EXERCISE REQUIREMENTS
For the material below, return exactly the lines starting at the line containing "the read -/" and ending at the line containing "def maskBits (v", both ends included, and no others.

DATA FOR THE TASK
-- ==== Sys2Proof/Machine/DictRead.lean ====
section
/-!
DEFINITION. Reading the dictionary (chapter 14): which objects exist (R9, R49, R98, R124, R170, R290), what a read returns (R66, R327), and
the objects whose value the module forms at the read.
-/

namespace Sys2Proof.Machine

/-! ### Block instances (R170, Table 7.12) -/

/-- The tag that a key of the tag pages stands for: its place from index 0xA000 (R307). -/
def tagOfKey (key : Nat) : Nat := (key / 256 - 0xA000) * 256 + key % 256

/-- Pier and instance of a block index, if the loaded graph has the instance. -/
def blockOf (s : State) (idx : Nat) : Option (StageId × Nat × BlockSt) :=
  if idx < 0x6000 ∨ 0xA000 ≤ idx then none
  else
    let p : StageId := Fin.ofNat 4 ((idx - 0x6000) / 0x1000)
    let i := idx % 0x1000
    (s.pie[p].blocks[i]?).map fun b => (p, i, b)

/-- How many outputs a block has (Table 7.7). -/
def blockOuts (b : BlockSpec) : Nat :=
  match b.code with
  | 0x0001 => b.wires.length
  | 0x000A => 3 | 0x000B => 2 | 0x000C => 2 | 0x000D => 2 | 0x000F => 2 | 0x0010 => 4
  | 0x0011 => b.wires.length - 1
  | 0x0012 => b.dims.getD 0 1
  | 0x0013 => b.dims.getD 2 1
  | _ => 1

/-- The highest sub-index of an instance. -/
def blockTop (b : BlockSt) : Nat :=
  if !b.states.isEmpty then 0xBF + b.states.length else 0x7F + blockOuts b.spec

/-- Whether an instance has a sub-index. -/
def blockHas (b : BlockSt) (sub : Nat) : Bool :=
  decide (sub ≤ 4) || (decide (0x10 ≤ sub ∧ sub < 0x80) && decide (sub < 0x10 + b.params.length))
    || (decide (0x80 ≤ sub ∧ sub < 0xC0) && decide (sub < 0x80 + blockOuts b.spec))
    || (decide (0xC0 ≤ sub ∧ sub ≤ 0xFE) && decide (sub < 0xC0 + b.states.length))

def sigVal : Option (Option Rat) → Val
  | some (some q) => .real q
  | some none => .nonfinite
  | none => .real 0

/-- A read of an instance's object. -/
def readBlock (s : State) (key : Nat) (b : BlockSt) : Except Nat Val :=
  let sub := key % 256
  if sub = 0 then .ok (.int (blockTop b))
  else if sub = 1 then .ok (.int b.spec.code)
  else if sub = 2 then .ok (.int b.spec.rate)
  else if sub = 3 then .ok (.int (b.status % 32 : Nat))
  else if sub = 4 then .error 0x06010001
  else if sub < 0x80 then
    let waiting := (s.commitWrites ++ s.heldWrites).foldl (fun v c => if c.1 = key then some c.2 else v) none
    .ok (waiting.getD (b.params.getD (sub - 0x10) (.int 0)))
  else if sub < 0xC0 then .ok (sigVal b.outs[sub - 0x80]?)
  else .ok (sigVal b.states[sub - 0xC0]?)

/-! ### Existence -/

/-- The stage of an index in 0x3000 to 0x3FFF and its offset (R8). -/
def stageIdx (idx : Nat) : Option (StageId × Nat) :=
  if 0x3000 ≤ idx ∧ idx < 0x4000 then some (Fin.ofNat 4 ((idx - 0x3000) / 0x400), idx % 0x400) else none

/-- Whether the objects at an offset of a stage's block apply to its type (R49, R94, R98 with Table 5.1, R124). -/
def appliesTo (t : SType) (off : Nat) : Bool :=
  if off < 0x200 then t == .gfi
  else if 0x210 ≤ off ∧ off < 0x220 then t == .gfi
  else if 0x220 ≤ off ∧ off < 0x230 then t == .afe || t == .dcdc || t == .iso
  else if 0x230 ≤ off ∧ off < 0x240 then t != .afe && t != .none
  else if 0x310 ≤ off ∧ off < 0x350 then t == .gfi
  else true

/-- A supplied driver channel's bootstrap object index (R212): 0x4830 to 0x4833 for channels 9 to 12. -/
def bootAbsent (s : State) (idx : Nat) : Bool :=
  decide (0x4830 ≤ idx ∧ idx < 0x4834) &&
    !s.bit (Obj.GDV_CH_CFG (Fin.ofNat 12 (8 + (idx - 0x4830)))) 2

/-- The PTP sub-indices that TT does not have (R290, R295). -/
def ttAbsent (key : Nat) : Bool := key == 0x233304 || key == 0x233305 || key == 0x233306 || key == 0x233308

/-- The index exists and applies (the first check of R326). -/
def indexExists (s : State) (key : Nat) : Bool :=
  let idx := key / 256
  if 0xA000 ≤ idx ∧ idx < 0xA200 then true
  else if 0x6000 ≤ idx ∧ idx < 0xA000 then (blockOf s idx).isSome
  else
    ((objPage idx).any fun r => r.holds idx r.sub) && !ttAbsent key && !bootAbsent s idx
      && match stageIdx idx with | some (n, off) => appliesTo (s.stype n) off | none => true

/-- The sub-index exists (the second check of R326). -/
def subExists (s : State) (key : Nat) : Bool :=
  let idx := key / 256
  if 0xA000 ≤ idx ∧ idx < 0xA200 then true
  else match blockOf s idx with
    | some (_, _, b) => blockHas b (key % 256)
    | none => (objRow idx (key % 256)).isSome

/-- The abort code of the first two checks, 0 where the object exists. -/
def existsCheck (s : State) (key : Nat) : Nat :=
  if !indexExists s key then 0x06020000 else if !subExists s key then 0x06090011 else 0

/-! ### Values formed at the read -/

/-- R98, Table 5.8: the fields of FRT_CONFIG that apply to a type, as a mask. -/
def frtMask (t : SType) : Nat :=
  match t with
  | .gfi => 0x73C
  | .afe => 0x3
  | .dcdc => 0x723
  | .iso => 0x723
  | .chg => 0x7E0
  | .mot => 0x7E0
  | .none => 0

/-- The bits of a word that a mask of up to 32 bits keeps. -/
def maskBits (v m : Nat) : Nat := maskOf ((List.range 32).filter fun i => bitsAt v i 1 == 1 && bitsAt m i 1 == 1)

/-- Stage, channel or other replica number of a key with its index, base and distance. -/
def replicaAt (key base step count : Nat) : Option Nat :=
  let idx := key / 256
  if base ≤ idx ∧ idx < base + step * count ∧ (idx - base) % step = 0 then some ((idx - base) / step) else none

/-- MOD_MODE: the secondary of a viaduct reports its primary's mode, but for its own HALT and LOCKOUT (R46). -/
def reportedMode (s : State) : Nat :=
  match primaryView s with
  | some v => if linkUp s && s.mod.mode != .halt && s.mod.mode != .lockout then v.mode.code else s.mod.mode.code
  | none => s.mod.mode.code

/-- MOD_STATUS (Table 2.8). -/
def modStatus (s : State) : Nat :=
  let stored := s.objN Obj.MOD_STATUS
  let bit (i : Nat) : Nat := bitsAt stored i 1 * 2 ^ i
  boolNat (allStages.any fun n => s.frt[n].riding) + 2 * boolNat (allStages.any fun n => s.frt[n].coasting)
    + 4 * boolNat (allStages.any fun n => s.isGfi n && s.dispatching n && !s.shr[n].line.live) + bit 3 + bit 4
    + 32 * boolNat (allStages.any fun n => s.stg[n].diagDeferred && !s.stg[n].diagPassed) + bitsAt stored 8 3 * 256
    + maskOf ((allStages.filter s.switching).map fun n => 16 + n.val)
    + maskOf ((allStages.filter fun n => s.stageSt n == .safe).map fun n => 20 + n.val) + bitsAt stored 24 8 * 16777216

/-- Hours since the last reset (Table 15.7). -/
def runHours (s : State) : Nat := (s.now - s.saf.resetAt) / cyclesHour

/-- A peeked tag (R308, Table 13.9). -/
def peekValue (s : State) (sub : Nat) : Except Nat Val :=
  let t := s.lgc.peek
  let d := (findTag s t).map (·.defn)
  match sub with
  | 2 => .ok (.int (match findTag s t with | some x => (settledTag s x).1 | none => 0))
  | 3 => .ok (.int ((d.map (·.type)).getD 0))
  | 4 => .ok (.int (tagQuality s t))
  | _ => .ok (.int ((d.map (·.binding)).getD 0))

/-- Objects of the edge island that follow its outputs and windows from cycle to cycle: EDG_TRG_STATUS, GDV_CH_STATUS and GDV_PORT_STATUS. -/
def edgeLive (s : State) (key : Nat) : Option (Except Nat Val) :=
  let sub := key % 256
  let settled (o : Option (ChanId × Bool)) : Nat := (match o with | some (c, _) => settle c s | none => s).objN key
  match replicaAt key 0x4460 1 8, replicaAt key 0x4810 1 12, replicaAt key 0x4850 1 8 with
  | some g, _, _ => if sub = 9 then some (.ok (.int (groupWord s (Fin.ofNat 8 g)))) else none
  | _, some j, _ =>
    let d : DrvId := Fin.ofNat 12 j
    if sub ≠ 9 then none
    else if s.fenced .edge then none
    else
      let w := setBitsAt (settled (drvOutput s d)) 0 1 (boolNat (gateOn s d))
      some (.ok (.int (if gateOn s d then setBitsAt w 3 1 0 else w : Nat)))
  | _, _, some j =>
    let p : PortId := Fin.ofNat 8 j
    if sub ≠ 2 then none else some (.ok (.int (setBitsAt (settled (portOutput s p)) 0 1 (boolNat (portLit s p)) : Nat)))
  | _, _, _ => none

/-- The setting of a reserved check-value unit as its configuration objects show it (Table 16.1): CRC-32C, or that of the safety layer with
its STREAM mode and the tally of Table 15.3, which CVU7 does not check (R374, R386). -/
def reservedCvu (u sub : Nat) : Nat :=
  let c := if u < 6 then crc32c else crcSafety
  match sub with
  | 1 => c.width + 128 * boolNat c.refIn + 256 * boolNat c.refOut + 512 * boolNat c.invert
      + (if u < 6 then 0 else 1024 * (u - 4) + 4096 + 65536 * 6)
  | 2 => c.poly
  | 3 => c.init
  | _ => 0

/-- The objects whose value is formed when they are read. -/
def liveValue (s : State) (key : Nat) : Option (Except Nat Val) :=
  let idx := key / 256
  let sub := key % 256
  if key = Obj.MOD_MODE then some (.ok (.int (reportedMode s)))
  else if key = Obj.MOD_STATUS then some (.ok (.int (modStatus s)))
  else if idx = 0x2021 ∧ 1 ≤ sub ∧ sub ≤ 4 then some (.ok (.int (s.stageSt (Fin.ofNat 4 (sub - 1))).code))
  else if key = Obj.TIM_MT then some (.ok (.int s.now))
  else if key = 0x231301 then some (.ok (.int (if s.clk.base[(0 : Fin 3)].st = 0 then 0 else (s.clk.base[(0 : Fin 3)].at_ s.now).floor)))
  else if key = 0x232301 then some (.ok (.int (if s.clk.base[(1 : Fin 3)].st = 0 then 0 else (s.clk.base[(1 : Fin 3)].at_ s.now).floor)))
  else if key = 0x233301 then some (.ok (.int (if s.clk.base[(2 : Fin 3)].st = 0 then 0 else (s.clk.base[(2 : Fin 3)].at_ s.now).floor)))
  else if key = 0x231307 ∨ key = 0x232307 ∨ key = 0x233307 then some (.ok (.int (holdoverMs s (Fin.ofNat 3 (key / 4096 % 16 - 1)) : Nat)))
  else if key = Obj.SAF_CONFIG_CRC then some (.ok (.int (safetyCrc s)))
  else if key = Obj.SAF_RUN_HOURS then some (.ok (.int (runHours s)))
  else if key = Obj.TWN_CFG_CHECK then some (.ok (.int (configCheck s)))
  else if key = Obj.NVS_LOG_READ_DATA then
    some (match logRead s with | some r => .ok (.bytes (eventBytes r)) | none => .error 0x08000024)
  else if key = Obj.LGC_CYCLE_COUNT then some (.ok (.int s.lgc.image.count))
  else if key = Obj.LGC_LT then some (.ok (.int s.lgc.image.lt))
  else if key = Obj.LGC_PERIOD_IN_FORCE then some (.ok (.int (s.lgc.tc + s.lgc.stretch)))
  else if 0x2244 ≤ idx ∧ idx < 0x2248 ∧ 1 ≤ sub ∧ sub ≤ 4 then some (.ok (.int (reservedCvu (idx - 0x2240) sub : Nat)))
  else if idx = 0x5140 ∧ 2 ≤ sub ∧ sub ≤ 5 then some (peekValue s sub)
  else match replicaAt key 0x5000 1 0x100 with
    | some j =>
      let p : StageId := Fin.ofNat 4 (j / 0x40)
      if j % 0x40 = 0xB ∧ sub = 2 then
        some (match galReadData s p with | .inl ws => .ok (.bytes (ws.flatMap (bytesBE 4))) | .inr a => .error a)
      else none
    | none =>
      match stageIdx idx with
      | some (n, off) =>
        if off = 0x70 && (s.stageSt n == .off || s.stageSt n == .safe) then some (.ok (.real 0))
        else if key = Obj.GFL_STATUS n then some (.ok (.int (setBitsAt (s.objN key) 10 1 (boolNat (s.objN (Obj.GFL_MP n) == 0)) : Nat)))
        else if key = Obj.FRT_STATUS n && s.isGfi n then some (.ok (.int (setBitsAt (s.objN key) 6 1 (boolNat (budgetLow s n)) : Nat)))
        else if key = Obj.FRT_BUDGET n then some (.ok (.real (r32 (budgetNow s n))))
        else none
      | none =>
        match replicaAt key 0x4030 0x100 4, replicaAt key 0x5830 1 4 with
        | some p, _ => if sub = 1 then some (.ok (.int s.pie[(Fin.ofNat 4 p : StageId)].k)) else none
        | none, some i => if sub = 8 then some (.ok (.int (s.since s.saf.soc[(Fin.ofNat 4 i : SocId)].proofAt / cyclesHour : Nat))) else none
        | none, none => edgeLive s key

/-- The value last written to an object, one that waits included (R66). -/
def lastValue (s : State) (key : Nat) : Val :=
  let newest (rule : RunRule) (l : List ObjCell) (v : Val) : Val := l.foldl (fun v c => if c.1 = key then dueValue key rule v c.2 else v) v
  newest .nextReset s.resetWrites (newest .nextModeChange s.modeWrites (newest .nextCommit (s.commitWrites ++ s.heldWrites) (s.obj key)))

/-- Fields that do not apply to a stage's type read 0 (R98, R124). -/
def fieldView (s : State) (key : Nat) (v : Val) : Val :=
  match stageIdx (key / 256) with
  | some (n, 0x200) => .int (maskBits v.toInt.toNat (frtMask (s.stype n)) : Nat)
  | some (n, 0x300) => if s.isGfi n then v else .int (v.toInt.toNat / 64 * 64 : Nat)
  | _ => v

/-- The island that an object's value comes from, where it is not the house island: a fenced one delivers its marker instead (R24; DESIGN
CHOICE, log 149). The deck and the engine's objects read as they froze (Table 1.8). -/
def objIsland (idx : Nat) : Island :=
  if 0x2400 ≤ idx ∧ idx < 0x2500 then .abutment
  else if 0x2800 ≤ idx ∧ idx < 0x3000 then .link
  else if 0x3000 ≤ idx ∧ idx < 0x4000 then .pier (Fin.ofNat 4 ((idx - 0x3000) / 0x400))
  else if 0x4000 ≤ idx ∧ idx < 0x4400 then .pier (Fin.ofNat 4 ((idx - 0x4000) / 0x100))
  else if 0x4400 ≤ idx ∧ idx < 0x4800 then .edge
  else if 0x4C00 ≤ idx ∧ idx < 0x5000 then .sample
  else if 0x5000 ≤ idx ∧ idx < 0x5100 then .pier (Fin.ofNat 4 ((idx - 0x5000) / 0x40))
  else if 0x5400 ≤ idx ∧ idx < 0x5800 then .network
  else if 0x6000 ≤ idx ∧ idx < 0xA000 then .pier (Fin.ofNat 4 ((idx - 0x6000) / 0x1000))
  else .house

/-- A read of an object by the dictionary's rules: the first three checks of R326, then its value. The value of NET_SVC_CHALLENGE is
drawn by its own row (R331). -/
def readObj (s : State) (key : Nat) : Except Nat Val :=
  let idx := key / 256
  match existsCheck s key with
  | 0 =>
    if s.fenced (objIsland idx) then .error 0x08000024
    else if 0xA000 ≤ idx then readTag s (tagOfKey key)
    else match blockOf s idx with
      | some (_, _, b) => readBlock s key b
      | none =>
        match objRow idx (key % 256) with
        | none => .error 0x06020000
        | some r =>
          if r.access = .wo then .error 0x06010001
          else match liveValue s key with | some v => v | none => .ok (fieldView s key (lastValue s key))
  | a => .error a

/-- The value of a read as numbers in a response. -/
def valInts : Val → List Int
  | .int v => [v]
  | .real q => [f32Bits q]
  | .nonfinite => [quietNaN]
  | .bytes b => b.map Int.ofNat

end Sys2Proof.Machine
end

COMPLETED TASK
/-! ### Values formed at the read -/

/-- R98, Table 5.8: the fields of FRT_CONFIG that apply to a type, as a mask. -/
def frtMask (t : SType) : Nat :=
  match t with
  | .gfi => 0x73C
  | .afe => 0x3
  | .dcdc => 0x723
  | .iso => 0x723
  | .chg => 0x7E0
  | .mot => 0x7E0
  | .none => 0

/-- The bits of a word that a mask of up to 32 bits keeps. -/
def maskBits (v m : Nat) : Nat := maskOf ((List.range 32).filter fun i => bitsAt v i 1 == 1 && bitsAt m i 1 == 1)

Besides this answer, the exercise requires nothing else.